Und ab morgen? Spielt in Leipzig auch in der neuen Saison ein Choreograph Mario Schröder das Haus leer. Das englische Magazin Dance Europe klammert sich in seiner Vorschau daran, dass Nationaldichter Shakespeare, dessen 450. Geburtstag am 26. April 2014 begangen wird, mit vielen seiner Werke auf den Ballettspielplänen vertreten ist und ein anderer geliebter britischer Künstler, Sir Fred Ashton, wieder mit vielen Choreographien auf den englischen und internationalen Bühnen repräsentiert ist. Aus Londoner Sicht betrachtet, ist das Königreich des Tanzes damit schon mal nicht unmittelbar im Untergang begriffen. Wir Mitteleuropäer und speziell Deutsche aber fragen uns, ob die Rekonstruktion von Mary Wigmans „Frühlingsopfer“ das Ruder wirklich schon herumreißt. Goethe-Ballette? Fehlanzeige. Schillertänze? Schön wär’s. Alles liegt in tiefem, tanztechnisch perfektem Routineschlaf, und wie die Schäfchen durch die Träume ziehen die ewig gleichen Ballette von den ewig gleichen Duatos, Wheeldons, McGregors, Bigonzettis, e tutti quanti über unsere Bühnen. Aber halt, das ist vielleicht jetzt nur so ein Alptraum von mir. Bald fängt die neue Saison an und bestimmt geschehen in ihr endlich Wunder. Und in der Literatur, im Kino, in der Kunst auch. Bestimmt.

 


5 Lesermeinungen

  1. Mamarin sagt:

    Das ist schon Richtig so............
    Liebe ( die Stuttgarter Leser werden mich Steinigen ) Frau Huester,

    die Kritik an Ihnen mit dem vielbeschriebenen Murmeltiersyndrom sollte Sie nicht bremsen. Sie sind inzwischen die Einzige, die noch mehr sieht als volle Vorstellungen und tosenden Beifall in Stuttgart.

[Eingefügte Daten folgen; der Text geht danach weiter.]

-- ==== Sys2Proof/Machine/NvmCmds.lean ====
section
/-! DEFINITION. The commands of the NVM (13, 15): its Jobs, its erases, the log, the read window. -/

namespace Sys2Proof.Machine

/-- The engine serves its Job: no erase of the log has it (R436). -/
def engineServes (s : State) : Bool := s.nvm.logErase.isNone || s.nvm.suspended

/-! ### NVM_READ (R381) -/

/-- The read result of a Job: erased units, the first of them, corrected bits, zero. -/
def readResult (erased : Nat) (first : Option Nat) (fixed : Nat) : List Byte :=
  bytesLE 4 erased ++ bytesLE 4 (first.getD 0xFFFFFFFF) ++ bytesLE 4 fixed ++ zeros 4

/-- An NVM_READ ends: OK, or NVM_UE with the unit that could not be corrected. -/
def endRead (s : State) (j : Job) (bad : Option Nat) : State :=
  match bad with
  | some off => finishWith s .nvm j 0x4A off
  | none => finishWith s .nvm j stOk 0

/-- All data is written: the read result where it is asked for, then the end. -/
def closeRead (s : State) (j : Job) : State :=
  match j.prog with
  | .nvmRead erased first fixed bad _ =>
    if j.entry.u8 0x10 / 2 % 2 = 0 then endRead s j bad
    else match putData s .nvm j (j.entry.u32 0x14) (readResult erased first fixed) false with
      | (some j, s) => endRead s j bad
      | (none, s) => s
  | _ => s

/-- The data of a block written, as it is ready (R324); the last closes the Job. -/
def putBlock (s : State) (j : Job) (va : Nat) (data : List Byte) : State :=
  match putData s .nvm j va data true with
  | (some j, s) => if j.entry.u32 8 ≤ j.done then closeRead s j else keepJob s .nvm j
  | (none, s) => s

/-- A unit read joins the block in hand: the 256 bytes of the transfer in which it lies, written once they are whole. -/
def joinBlock (s : State) (j : Job) (erased : Nat) (first : Option Nat) (fixed : Nat) (block : List Byte) : State :=
  let at' := j.done + block.length
  if at' % 256 = 0 ∨ j.entry.u32 8 ≤ at' then
    putBlock s { j with prog := .nvmRead erased first fixed none [] } (j.entry.u32 0x0C + j.done) block
  else keepJob s .nvm { j with prog := .nvmRead erased first fixed none block }

/-- A unit that cannot be corrected ends the Job, once the units read before it have been written. -/
def stopAtBad (s : State) (j : Job) (erased : Nat) (first : Option Nat) (fixed : Nat) (block : List Byte) (off : Nat) : State :=
  let j := { j with prog := .nvmRead erased first fixed none [] }
  let close := fun (t : State) (j : Job) => closeRead t { j with prog := .nvmRead erased first fixed (some off) [] }
  if block.isEmpty then close s j
  else match putData s .nvm j (j.entry.u32 0x0C + j.done) block true with
    | (some j, s) => close s j
    | (none, s) => s

/-- What is left of an NVM_READ: held data, a held read result, or the next unit. -/
def nvmReadStep (s : State) (j : Job) : State :=
  let prog := match j.prog with
    | .nvmRead a b c d e => (a, b, c, d, e)
    | _ => (0, none, 0, none, [])
  let (erased, first, fixed, bad, block) := prog
  let j := { j with prog := .nvmRead erased first fixed bad block }
  match j.hold with
  | some (va, data) =>
    if bad.isSome || j.entry.u32 8 ≤ j.done then
      match putData s .nvm j va data false with
      | (some j, s) => endRead s j bad
      | (none, s) => s
    else putBlock s j va data
  | none =>
    let off := j.entry.u32 4 + j.done + block.length
    let r := if j.entry.u8 0x10 % 2 = 1 then readOtp s (unitNo off) else readUnit s (unitNo off)
    let fixed := if r.2.1 then fixed + 1 else fixed
    match r.1 with
    | .bad => stopAtBad r.2.2 j erased first fixed block off
    | .erased => joinBlock r.2.2 j (erased + 1) (first.or (some off)) fixed (block ++ List.replicate 16 0xFF)
    | .data b => joinBlock r.2.2 j erased first fixed (block ++ b)

/-- R381: the next unit of the Job. -/
def execNvmRead (e : List Upset) (s : State) : Host.Outcome State Fault Refusal :=
  let s := upset s e
  match if engineServes s then runningJob s .nvm opNvmRead else none with
  | some j => done (nvmReadStep (ownDone s) j)
  | none => done s

/-! ### NVM_PROGRAM (R382, R426, R427) -/

/-- A unit refuses a program: it is not erased, or a bit of its code is upset; an indeterminate one as a free value says
(R426, R439). -/
def refusesProgram (s : State) (u : Nat) : Bool × State :=
  match s.nvm.cell u with
  | .erased => (tabGet .clean u s.nvm.upsets != .clean, s)
  | .data _ => (true, s)
  | .torn => (Config.tornKind s.free != 0, (useFree s).2)

/-- The first of n units that refuses a program. -/
def firstRefusing : Nat → Nat → State → Option Nat × State
  | 0, _, s => (none, s)
  | n + 1, u, s =>
    match refusesProgram s u with
    | (true, s) => (some u, s)
    | (false, s) => firstRefusing n (u + 1) s

/-- Steps 2 and 3 of R382, with the source in the engine's buffer. -/
def programChecks (s : State) (j : Job) (data : List Byte) : State :=
  let off := j.entry.u32 4
  if protectedSec s (sectorNo off) then finishWith s .nvm j 0x48 off
  else if s.nvm.dirty.contains (sectorNo off) then finishWith s .nvm j 0x49 (sectorNo off * 4096)
  else match firstRefusing (j.entry.u32 8 / 16) (unitNo off) s with
    | (some u, s) => finishWith s .nvm j 0x49 (16 * u)
    | (none, s) => keepJob s .nvm { j with prog := .nvmBuf data }

/-- Step 1 of R382 for the next 256-byte block of the source (R324), with what the buffer holds so far; then steps 2 and 3. A fault
keeps nothing (Table 14-3). -/
def programBlock (s : State) (j : Job) (data : List Byte) : State :=
  let n := j.entry.u32 8
  match jobRead s j.ctx (j.entry.u32 0x0C + data.length) (min 256 (n - data.length)) j.entry.uninit with
  | (.error (cause, va), s) => faultJob s .nvm { j with prog := .plain } cause va false
  | (.ok b, s) =>
    let data := data ++ b
    if n ≤ data.length then programChecks s j data else keepJob s .nvm { j with prog := .nvmBuf data }

/-- R382: the source read block by block, protection and erasure checked. -/
def execNvmProgram (e : List Upset) (s : State) : Host.Outcome State Fault Refusal :=
  let s := upset s e
  match if engineServes s then runningJob s .nvm opNvmProgram else none with
  | some j =>
    match j.prog with
    | .plain => done (programBlock (ownDone s) j [])
    | .nvmBuf data => if data.length < j.entry.u32 8 then done (programBlock (ownDone s) j data) else done s
    | _ => done s
  | none => done s

/-- Step 4 of R382 for one unit: data of all ones leaves it untouched; one that fails its verify is indeterminate. -/
def programUnit (s : State) (j : Job) (data : List Byte) (ok : Bool) : State :=
  let off := j.entry.u32 4 + j.done
  let cell := cellOf ((data.drop j.done).take 16)
  if !ok && cell != .erased then
    finishWith { s with nvm := s.nvm.setCell (unitNo off) .torn } .nvm j 0x4B off
  else
    let s := if cell == .erased then s else { s with nvm := s.nvm.setCell (unitNo off) cell }
    let j := { j with done := j.done + 16 }
    if j.entry.u32 8 ≤ j.done then finishWith s .nvm j stOk 0 else keepJob s .nvm j

/-- The program of the part's own that is in progress ends; one that fails its verify leaves its unit indeterminate. -/
def ownUnit (s : State) (p : OwnProg) (rest : List OwnProg) (ok : Bool) : State :=
  let s := { s with nvm := { s.nvm with own := rest } }
  if ok then s
  else match p with
    | .unit u => { s with nvm := s.nvm.setCell u .torn }
    | .head sec => { s with nvm := s.nvm.setHead sec { s.nvm.head sec with good := false } }

/-- R427: the unit in progress has been programmed and verified: one of the part's own, or the next of the Job. -/
def execNvmUnitProgrammed (ok : Bool) (s : State) : Host.Outcome State Fault Refusal :=
  match s.nvm.own with
  | p :: rest => done (ownUnit s p rest ok)
  | [] =>
    match runningJob s .nvm opNvmProgram with
    | some j =>
      match j.prog with
      | .nvmBuf data => if data.length < j.entry.u32 8 then done s else done (programUnit s j data ok)
      | _ => done s
    | none => done s

/-! ### NVM_ERASE (R383, R402, R428 to R430) -/

/-- A sector that an erase may not touch: protected, or retired. -/
def eraseBarred (s : State) (sec : Nat) : Bool := protectedSec s sec || (s.nvm.head sec).retired

/-- The check of every named sector, then the first one's erase. -/
def eraseSetUp (s : State) (j : Job) : State :=
  let sec := j.entry.u16 4
  match ((List.range (j.entry.u16 6)).map (sec + ·)).find? (eraseBarred s) with
  | some x => finishWith s .nvm j 0x48 x
  | none => keepJob (beginErase s sec) .nvm { j with prog := .nvmErase true 0 }

/-- R383: protection checked, the first sector begun. -/
def execNvmErase (s : State) : Host.Outcome State Fault Refusal :=
  match if s.nvm.logErase.isNone then runningJob s .nvm opNvmErase else none with
  | some j => if j.prog = .plain then done (eraseSetUp (ownDone s) j) else done s
  | none => done s

/-- The sector of the running erase is done: the log's, or the Job's with the next one begun. -/
def sectorDone (s : State) (ok : Bool) : State :=
  match s.nvm.logErase with
  | some sec => tendLog (endErase { s with nvm := { s.nvm with logErase := none } } sec ok)
  | none =>
    match runningJob s .nvm opNvmErase with
    | none => s
    | some j =>
      match j.prog with
      | .nvmErase true n =>
        let sec := j.entry.u16 4 + j.done
        let s := endErase s sec ok
        if !ok then finishWith s .nvm { j with prog := .nvmErase false n } 0x4B sec
        else
          let j := { j with done := j.done + 1 }
          if j.entry.u16 6 ≤ j.done then finishWith s .nvm { j with prog := .nvmErase false n } stOk 0
          else keepJob (beginErase s (sec + 1)) .nvm j
      | _ => s

/-- R429, R430. -/
def execNvmSectorErased (ok : Bool) (s : State) : Host.Outcome State Fault Refusal :=
  if s.nvm.suspended then done s else done (sectorDone (ownDone s) ok)

/-- An URGENT NVM_READ or NVM_PROGRAM waits for the engine. -/
def urgentNvmDue (s : State) : Bool :=
  match urgentCandidate s .nvm with
  | some (.slot k) => s.slots[k].job.any fun j => j.entry.opcode != opNvmErase
  | some (.member i t) =>
    if h : i < 32 then (getWq t ⟨i, h⟩).waiting.head?.any fun e => e.opcode != opNvmErase else false
  | none => false

def setSuspended (s : State) (on : Bool) : State := { s with nvm := { s.nvm with suspended := on } }

/-- The running erase is suspended for an URGENT Job: a Job's at most 16 times (R402, R428). -/
def suspendForJob (s : State) : State :=
  if s.nvm.logErase.isSome then (if urgentNvmDue s then setSuspended s true else s)
  else
    match runningJob s .nvm opNvmErase with
    | none => s
    | some j =>
      match j.prog with
      | .nvmErase true n =>
        if j.urgent || 16 ≤ n || !urgentNvmDue s then s
        else
          let s := { s with nvm := { s.nvm with suspended := true, forJob := true } }
          keepJob s .nvm { j with prog := .nvmErase true (n + 1) }
      | _ => s

/-- R428: the erase that runs is suspended; an Awl command has stopped its erase itself. -/
def execEraseSuspend (w : SuspendFor) (s : State) : Host.Outcome State Fault Refusal :=
  if !eraseRuns s || s.nvm.suspended then done s
  else
    match w with
    | .urgentJob => done (suspendForJob (ownDone s))
    | .windowRead | .logWrite => done (setSuspended (ownDone s) true)
    | .awl => done s

/-- The work that a suspension serves is done: an erase is under way, and no URGENT Job has its engine. One that the Awl has
suspended is under way no more (R428). -/
def mayResume (s : State) : Bool :=
  eraseRuns s && s.units.held.isNone && s.units.nvm.all fun j => j.entry.opcode == opNvmErase

/-- R428. -/
def execEraseResume (s : State) : Host.Outcome State Fault Refusal :=
  done (if s.nvm.suspended && mayResume s then
    { s with nvm := { s.nvm with suspended := false, forJob := false, own := [] } } else s)

/-! ### The window, the log, the counter (R424, R425, R435, R436, R442) -/

/-- R424, R425: a word of the NVM read window. -/
def execNvmWindowRead (c : Ctx) (off : BitVec 20) (e : List Upset) (s : State) : Host.Outcome State Fault Refusal :=
  done (busRead (upset s e) c (0x04000000 + off.setWidth 32))

/-- The program of a record fails its verify at one of its units: the slot is skipped (R433). -/
def logTorn (s : State) (r : EvRec) : State :=
  let n := s.nvm
  let u := logUnit n
  let b := (EvRec.mk n.logSeq r.code r.ctx r.dtime (padTo 12 r.data)).bytes
  let n := if Config.tearsFirst s.free then n.setCell u .torn else (n.setCell u (cellOf (b.take 16))).setCell (u + 1) .torn
  let s : State := { (useFree s).2 with nvm := { n with logSlot := n.logSlot + 1 } }
  if 128 ≤ s.nvm.logSlot then rotateLog s else s

/-- The record that has waited longest is written, with a token, or dropped without one; where its program fails it waits on
(R433, R435). -/
def logOne (s : State) (r : EvRec) (rest : List EvRec) (ok : Bool) : State :=
  if s.nvm.tokens = 0 then { s with nvm := { s.nvm with logWait := rest, dropped := satInc s.nvm.dropped } }
  else if ok then
    writeLog { s with nvm := { s.nvm with logWait := rest, tokens := s.nvm.tokens - 1 } } r.code r.ctx r.dtime r.data
  else logTorn s r

/-- The slots of the current sector that the log fills by itself: while the next sector is still to be erased the last ones are
kept for the wear records of the erases until then (log entry 87). -/
def logRoom (n : NvmSt) : Nat := if n.eraseDue then 92 else if n.logErase.isSome then 126 else 128

/-- The log uses the engine: an erase that is due begins, a dirty sector is marked, or the record that has waited longest is
written (R434 to R436). -/
def logWork (s : State) (ok : Bool) : State :=
  if s.nvm.eraseDue && engineIdle s then tendLog s
  else if logRoom s.nvm ≤ s.nvm.logSlot then s
  else if !s.nvm.marks.isEmpty then writeMarks 1 s
  else match s.nvm.logWait with
    | r :: rest => tendLog (logOne s r rest ok)
    | [] => s

/-- R434 to R436. -/
def execNvmLogWrite (ok : Bool) (s : State) : Host.Outcome State Fault Refusal :=
  if s.boot.inReset || s.dev.standby || !logMayWrite s then done s else done (logWork (ownDone s) ok)

/-- R435: one token per second, up to 128. -/
def execLogTokenTick (s : State) : Host.Outcome State Fault Refusal :=
  done (if s.boot.inReset || s.dev.standby then s else { s with nvm := { s.nvm with tokens := min 128 (s.nvm.tokens + 1) } })

/-- R442: NVMCTL written with CE_CLR. -/
def execNvmctlCeClr (c : Ctx) (v : Word) (s : State) : Host.Outcome State Fault Refusal :=
  done (writeTo s c .nvmctl (setBit v 9 true))

end Sys2Proof.Machine
end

    Wahr ist…..die kommende Saison wird Altes vom letzten Jahr, vom vorletzten Jahr, vom….bringen. Ich denke dabei immer an das Nachtprogramm von RTL 2. Natuerlich liebe ich Crankos Ballette ( Zaehmung, Romeo etc…. ) aber ist die Saettigung irgendwann nicht zuviel? Kennt man in Stuttgart nix Anderes?
    Es wird ein neues Handlungsballett vom Hauschoreographen gebracht….aber wo ist das Ballett darin…eine New York City Dance School, ok, dritte Klasse haette das auch gemeistert, obwohl war nett erzaehlt….aber Handlungsballett?

    wahr ist….DVDs werden wir wohl nie sehen. Die Verwaltung der Cranko Rechte ist eine Fiskale…..Jeder darfs Tanzen der genug zahlt. Na gut. gewisse Eitelkeiten mit Brueskierung der Stars der Companien gehoert dazu…wobei hierfuer nicht einmal Herr Anderson zustaendig ist,sondern der rechtmaessige Erbe….aber Hut ab nach Moskau……..Madame Ballerina hat etwas in der Hose…

    Ansonsten Kritik an der Politik im Landle bringt nix……..Hauptsache die Kasse klingelt, Ahnung vom Thema hat sowieso Keiner….schon die Bemerkung des Intendanten Stuttgart waere ein bequemer Pullover vor Jahren haette in der Wirtschaft Folgen gehabt. Aber so isses nun mal.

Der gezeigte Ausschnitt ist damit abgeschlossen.